/-- The machine happenings of the table, each with what it acts on or brings: the rows without an encoding. `Instr` has a
constructor without fields for each; the happening that is being performed stands in the state. -/
inductive Happening where
  /-- R41. A 64-byte host write to KPORT delivers one descriptor to the kiosk. -/
  | kportWrite (q : Nat) (bytes : List (BitVec 8))
  /-- R38. A kiosk accepts a delivered descriptor into its band, stamps it and assigns a task identifier, or refuses it. -/
  | taskAcceptance (q : Nat) (src : TaskSource) (bytes : List (BitVec 8))
  /-- R47. The kiosk selects an entry for a core whose shadow bank is free. -/
  | kioskSelect (q : Nat)
  /-- R53. The preload engine checks the preload list and fills the shadow bank's registers, program, control store and ranges. -/
  | preload (n : Nat)
  /-- R53. A preload item blocked behind the active task starts when its block clears. -/
  | preloadRangeUnblock (n : Nat)
  /-- R49. An entry waiting over 2^20 ticks moves to the next higher band. -/
  | entryAging (q : Nat) (taskid : Nat)
  /-- R52. At each 4,096-tick boundary each kiosk samples and sends its band depths. -/
  | balanceSample
  /-- R52. At t + 256 each kiosk decides and sends moves of entries to its shallowest neighbour. -/
  | balanceDecide
  /-- R52. Moved entries enter the receiver's band no later than t + 320. -/
  | balanceArrival (q : Nat)
  /-- R55. The shadow bank becomes active and the active bank shadow over 24 cycles. -/
  | swap (n : Nat)
  /-- R58. The spill engine saves a departing context into a save slot and frees the shadow bank. -/
  | spill (n : Nat)
  /-- R359. When the remaining budget reaches zero the context is swapped out and held as an overrun entry. -/
  | budgetExhausted (n : Nat) (taskid : Nat)
  /-- R61. A child's TEXIT updates its parent's join word atomically as a release. -/
  | joinUpdate (n : Nat) (taskid : Nat) (status : BitVec 64)
  /-- R363. A child ended by a cause updates its join word with the failure. -/
  | failedJoinUpdate (n : Nat) (taskid : Nat) (cause : BitVec 8)
  /-- R65. A barrier identifier whose arrivals reach its count releases every participant and advances its generation. -/
  | barrierRelease (scope : Scope) (place : Nat) (id : Nat)
  /-- R64. A write to a barrier configuration register clears the arrival count and keeps the generation. -/
  | barcfgWrite (addr : Nat) (val : BitVec 64)
  /-- R335. A pending trap from completed work is taken at the next bundle boundary. -/
  | deferredTrap (n : Nat)
  /-- R358. A context ended by a cause stops, drains, releases its resources and updates its join word. -/
  | contextEnd (n : Nat) (cause : BitVec 8) (tval : BitVec 64)
  /-- R359. A machine check losing bank, instruction memory or control store reruns the task from its descriptor. -/
  | contextLost (n : Nat) (cause : BitVec 8)
  /-- R360. Adds budget to an overrun entry and makes it resumable. -/
  | kactAddBudget (q : Nat) (taskid : Nat) (add : BitVec 30)
  /-- R360. Ends a held task with cause 0x8F. -/
  | kactKill (q : Nat) (taskid : Nat)
  /-- R360. Discards an overrun entry's context and requeues it at the head of its band. -/
  | kactRerun (q : Nat) (taskid : Nat)
  /-- R226. A matrix instruction completes, clearing busy bits and setting its flags. -/
  | matrixComplete (n : Nat) (mid : Nat)
  /-- R90. The matrix rails finish settling to a new fidelity level. -/
  | railSettled (n : Nat)
  /-- R293. An operating-point transition finishes settling and the new point takes force. -/
  | opSettled (n : Nat)
  /-- R296. A bundle whose weight would exceed ECAP is replaced by a stall bundle and retried next cycle. -/
  | stallBundle (n : Nat)
  /-- R295. A firmware write to PWRCTL that lowers OPLIM starts a downward transition. -/
  | pwrctlWrite (n : Nat) (val : BitVec 64)
  /-- R297. A write to BREQ requests a boost lease for a core's context. -/
  | boostLeaseRequest (val : BitVec 64)
  /-- R297. The Lodge answers a lease request within 24,000 ticks. -/
  | boostLeaseAnswer (granted : Bool) (ticks : Nat)
  /-- R298. A lease whose ticks run out ends and the core drops to OP6. -/
  | boostLeaseEnd (n : Nat) (taskid : Nat)
  /-- R298. The Lodge revokes a lease to hold the power limit. -/
  | boostLeaseRevoke (n : Nat)
  /-- R299. Every 4,096 ticks the sensors are sampled and subscriptions tested. -/
  | sensorSample
  /-- R301. The Lodge lowers a hot core's OPLIM by one point every 4,096 ticks. -/
  | thermalThrottle (n : Nat)
  /-- R302. A context stopped at a group boundary is moved with its bank, footprint and program to a target core. -/
  | migration (n : Nat) (target : Nat)
  /-- R305. An RBUD write is judged by its SEQ and, if valid, sets the budget and starts a hold. -/
  | rackBudgetMessage (val : BitVec 64)
  /-- R392. A 100 ms hold ending without a newer message puts the floor budget in force. -/
  | rackBudgetHoldExpiry (deadline : Nat)
  /-- R117. A host write enters the die's ingress buffer or performs at DRAM or apertures. -/
  | hostWrite (addr : Nat) (bytes : List (BitVec 8)) (enables : List Bool) (tag : Nat)
  /-- R117, R311, R375, R378: the host port tries again what it holds because of a unit in motion, a row under test or a frozen Lodge; part
  of the row of the host writes. -/
  | portRetry
  /-- R118. A host read of a slice is answered after earlier host writes to that die are applied. -/
  | hostRead (addr : Nat) (len : Nat) (tag : Nat)
  /-- R118. A claimed or applied host ingress entry performs as a class-15 write. -/
  | hostEntryPerform (die : Nat)
  /-- R376. With AUTO set, an aged ingress head causes the die to apply every buffered entry. -/
  | ingressAgeExpiry (die : Nat)
  /-- R376. A host read or host-window descriptor held AGE ticks with AUTO clear is refused. -/
  | hostRequestAgeExpiry (die : Nat)
  /-- R376. Writing DRAIN applies every entry in the die's ingress buffer. -/
  | hwcfgDrain (die : Nat) (val : BitVec 64)
  /-- R307. A TDISP message moves an interface between its states. -/
  | tdispRequest (r : Nat) (msg : TdispMessage)
  /-- R308. An SPDM request is answered with signed measurements or reports. -/
  | spdmRequest (req : SpdmRequest)
  /-- R309. A tenant key delivered in an SPDM session is written to a key slot and bound. -/
  | keySlotInstall (slot : Nat) (iface : Nat) (key : Nat)
  /-- R310. Writing GO starts a firmware hand-over by reading and verifying the image. -/
  | fwhoGo (val : BitVec 64) (image : FirmwareImage)
  /-- R311. After serialising and freezing, the new instance starts on the serialised state at h. -/
  | handoverTrialStart
  /-- R312. A write to FWHB records the new instance's heartbeat. -/
  | heartbeat
  /-- R312. Each 1 ms probation interval is checked for a heartbeat. -/
  | heartbeatIntervalEnd (k : Nat)
  /-- R394. The new instance stops or takes a machine check during probation; part of the row of the heartbeats, whose absence it counts
  as. -/
  | instanceStops
  /-- R311. At h + 200 ms the hand-over commits and the old instance is discarded. -/
  | handoverCommit
  /-- R395. The resumed old instance missing a heartbeat reloads the role or warm-resets. -/
  | oldInstanceHeartbeatMiss
  /-- R315. A cold reset brings the module up through boot verification, link training, self-test and table installation. -/
  | coldReset (pkgid : BitVec 10) (avail : List (BitVec 64)) (usable : List (Nat × Nat))
  /-- R315. A warm reset repeats bring-up steps 2 to 6 keeping PKGID. -/
  | warmReset (avail : List (BitVec 64)) (usable : List (Nat × Nat))
  /-- R388. A trunk port is left with `usable` permits; part of the row of the self-test that finds it so. -/
  | trunkDegraded (port : Nat) (usable : Nat)
  /-- R273. A firmware write to FPERM is checked and sets the trunk permit minima, or is refused. -/
  | fpermWrite (die : Nat) (val : BitVec 64)
  /-- R275. A firmware write to a connection-table entry is checked and sets trunk slots, or is refused. -/
  | conntabWrite (die : Nat) (dest : Nat) (val : BitVec 64)
  /-- R369. A write to ERRBASE sets a ring and resets HEAD, TAIL and LOST. -/
  | errbaseWrite (r : Nat) (val : BitVec 64)
  /-- R7. A write to a register with no behaviour of its own sets its fields under their access codes. -/
  | registerWrite (addr : Nat) (val : BitVec 64)
  /-- R290. The Lodge installs a new link key in the idle slot at both ends. -/
  | linkKeyRotation (link : Nat)
  /-- R290. Once the receiver reports ready, the transmitter switches to the new key slot. -/
  | keySelectorSwitch (link : Nat)
  /-- R290. At least 1 ms after the switch the old slot is retired at the receiver. -/
  | keySlotRetire (link : Nat)
  /-- R390. No ready report within 10 ms keeps the old key and retries. -/
  | keyInstallTimeout (link : Nat)
  /-- R390. A link reaching 2^41 uses of one key is stopped and taken out of service. -/
  | keyUseLimit (link : Nat)
  /-- R276. At each window start flow counts reset, idle entries free and hold-offs age. -/
  | turnstileWindow
  /-- R258. A buffered copy command starts at its issue tick once its engine is free. -/
  | copyCommandStart (n : Nat) (e : Engine)
  /-- R257. The engine issues one burst of a running command. -/
  | copyBurst (n : Nat) (e : Engine)
  /-- R257. A delivered burst performs at its destination, counts into its binding and fills watermark units. -/
  | burstPerform (id : Nat)
  /-- R272. A flit is forwarded out of the receive buffer of a trunk port and its permit returns; part of the row of its burst. -/
  | permitReturn (port : Nat) (cls : Nat) (shared : Bool)
  /-- R257. When every burst has performed the command performs its release and completes. -/
  | copyCommandComplete (n : Nat) (e : Engine)
  /-- R278. A turnstile launches a promotion lantern, one per tick. -/
  | lanternLaunch (q : Nat) (entry : Nat)
  /-- R280. A lantern tries a hop, reserving a slot, backtracking or failing. -/
  | lanternHop (id : Nat)
  /-- R281. A lantern's acknowledgement reaches the source, opening the circuit or starting the marked switch. -/
  | lanternAck (id : Nat)
  /-- R384. A lantern unacknowledged after 2,048 ticks is abandoned and its slots swept. -/
  | lanternTimeout (id : Nat)
  /-- R282. A circuit beat arrives at the landing entry and is held or performed. -/
  | circuitBeatArrival (id : Nat)
  /-- R282. The mark arrives and the landing entry releases held bursts. -/
  | markArrival (flow : FlowId) (offset : Nat)
  /-- R282. The release notice reaches the source and lifts the 8 KiB limit. -/
  | releaseNotice (flow : FlowId)
  /-- R283. A promoted flow idle for a whole window sends a teardown. -/
  | flowDemotion (q : Nat) (entry : Nat)
  /-- R283. The teardown acknowledgement releases the slots and returns the entry to counting. -/
  | teardownAck (q : Nat) (entry : Nat)
  /-- R386. A segment commit notice of a promoted flow reaches the source. -/
  | commitNotice (q : Nat) (entry : Nat) (offset : Nat)
  /-- R263. A queued CSEND stream starts once its handle is OPEN. -/
  | streamStart (taskid : Nat) (h : Nat)
  /-- R263. A stream segment whose bytes have performed is counted into its binding. -/
  | segmentCommit (taskid : Nat) (h : Nat)
  /-- R385. A circuit lease reaching zero ends the circuit after its segment in flight. -/
  | circuitLeaseExpiry (taskid : Nat) (h : Nat)
  /-- R385. A failed wavelength, crosspoint or trunk slot ends its circuits and is replaced by a spare. -/
  | glasshouseElementFailure (die : Nat) (kind : GlassElement) (num : Nat)
  /-- R385. The source learns of the failure of the circuit of a handle; part of the row of the failure, in the tick after it. -/
  | circuitFails (taskid : Nat) (h : Nat)
  /-- R386. The source learns of the failure of the circuit of a promoted flow; part of the row of the failure. -/
  | flowFails (q : Nat) (entry : Nat)
  /-- R219. An access outside the home window performs when its request arrives at its destination. -/
  | accessPerform (id : Nat)
  /-- R219. A load value or write acknowledgement returns to the issuer. -/
  | accessResponse (id : Nat)
  /-- R285. A response from a peer adjusts that peer's outstanding-byte cap. -/
  | ualinkResponse (pkg : Nat) (bytes : Nat) (rtt : Nat)
  /-- R382. A request from another package is performed here or refused. -/
  | remoteRequest (pkg : Nat) (addr : Nat) (op : RemoteOp) (key : Nat)
  /-- R382. No response 1,200,000 ticks after a remote request ends its context. -/
  | remoteTimeout (id : Nat)
  /-- R387. A link-layer replay of flit number `flit`, counted toward taking the station out of service. -/
  | linkReplay (station flit : Nat)
  /-- R387. A station or port is taken out of service and its unacknowledged requests fail. -/
  | stationOutOfService (station : Nat)
  /-- R266. A network segment acknowledged or performed is counted into CSW. -/
  | networkSegmentComplete (engine : Nat) (seq : Nat) (bytes : List (BitVec 8))
  /-- R383. A network request that cannot complete ends its context with 0xA5. -/
  | networkRequestFailure (engine : Nat) (seq : Nat)
  /-- R378. A corrected memory error starts a test of the affected row. -/
  | correctedError (place : MemPlace) (row : Nat)
  /-- R378. The row test ends, recording a soft error or sparing the row. -/
  | rowTestComplete (place : MemPlace) (row : Nat) (lasting : Bool)
  /-- R379. Patrol scrub visits a DRAM unit and records uncorrectable data. -/
  | patrolScrub (unit : Nat)
  /-- R377, R379. The protected unit at a local address becomes uncorrectable; part of the row of what finds it so. -/
  | uncorrectable (addr : Nat)
  /-- R374. Firmware installs a new table version and sends drain markers. -/
  | interleaveInstall (map : List Nat)
  /-- R374. When every drain marker has arrived the old table version is discarded. -/
  | tableDrainComplete
  /-- R374. The same of the region table. -/
  | regionDrainComplete
  /-- R375. An interleave move of a 4 KiB unit ends and held requests perform at its new place. -/
  | unitMove (unit : Nat)
  /-- R136. A scalar or vector result of a committed instruction arrives in its named register or Trellis slot at its latency, or is discarded if its slot has been reclaimed. -/
  | resultArrival (n : Nat) (rid : Nat)
  /-- R345. A bundle with UNIT 6, a header outside slot 0, a unit used twice or header bit 31 set reaches issue and faults before any slot commits. -/
  | illegalBundle
  /-- R144. A slot holding an unassigned OPC, enabled or disabled, takes cause 0x04 at its place in slot order. -/
  | unassignedOpcode
  deriving DecidableEq, Repr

◆ **Work task**
Restate, please, word for word the span of records running from the first line to the line bearing "Nat) (id : Nat)", both included, and nothing outside it.

◆ **Answer space**
/-- The machine happenings of the table, each with what it acts on or brings: the rows without an encoding. `Instr` has a
constructor without fields for each; the happening that is being performed stands in the state. -/
inductive Happening where
  /-- R41. A 64-byte host write to KPORT delivers one descriptor to the kiosk. -/
  | kportWrite (q : Nat) (bytes : List (BitVec 8))
  /-- R38. A kiosk accepts a delivered descriptor into its band, stamps it and assigns a task identifier, or refuses it. -/
  | taskAcceptance (q : Nat) (src : TaskSource) (bytes : List (BitVec 8))
  /-- R47. The kiosk selects an entry for a core whose shadow bank is free. -/
  | kioskSelect (q : Nat)
  /-- R53. The preload engine checks the preload list and fills the shadow bank's registers, program, control store and ranges. -/
  | preload (n : Nat)
  /-- R53. A preload item blocked behind the active task starts when its block clears. -/
  | preloadRangeUnblock (n : Nat)
  /-- R49. An entry waiting over 2^20 ticks moves to the next higher band. -/
  | entryAging (q : Nat) (taskid : Nat)
  /-- R52. At each 4,096-tick boundary each kiosk samples and sends its band depths. -/
  | balanceSample
  /-- R52. At t + 256 each kiosk decides and sends moves of entries to its shallowest neighbour. -/
  | balanceDecide
  /-- R52. Moved entries enter the receiver's band no later than t + 320. -/
  | balanceArrival (q : Nat)
  /-- R55. The shadow bank becomes active and the active bank shadow over 24 cycles. -/
  | swap (n : Nat)
  /-- R58. The spill engine saves a departing context into a save slot and frees the shadow bank. -/
  | spill (n : Nat)
  /-- R359. When the remaining budget reaches zero the context is swapped out and held as an overrun entry. -/
  | budgetExhausted (n : Nat) (taskid : Nat)
  /-- R61. A child's TEXIT updates its parent's join word atomically as a release. -/
  | joinUpdate (n : Nat) (taskid : Nat) (status : BitVec 64)
  /-- R363. A child ended by a cause updates its join word with the failure. -/
  | failedJoinUpdate (n : Nat) (taskid : Nat) (cause : BitVec 8)
  /-- R65. A barrier identifier whose arrivals reach its count releases every participant and advances its generation. -/
  | barrierRelease (scope : Scope) (place : Nat) (id : Nat)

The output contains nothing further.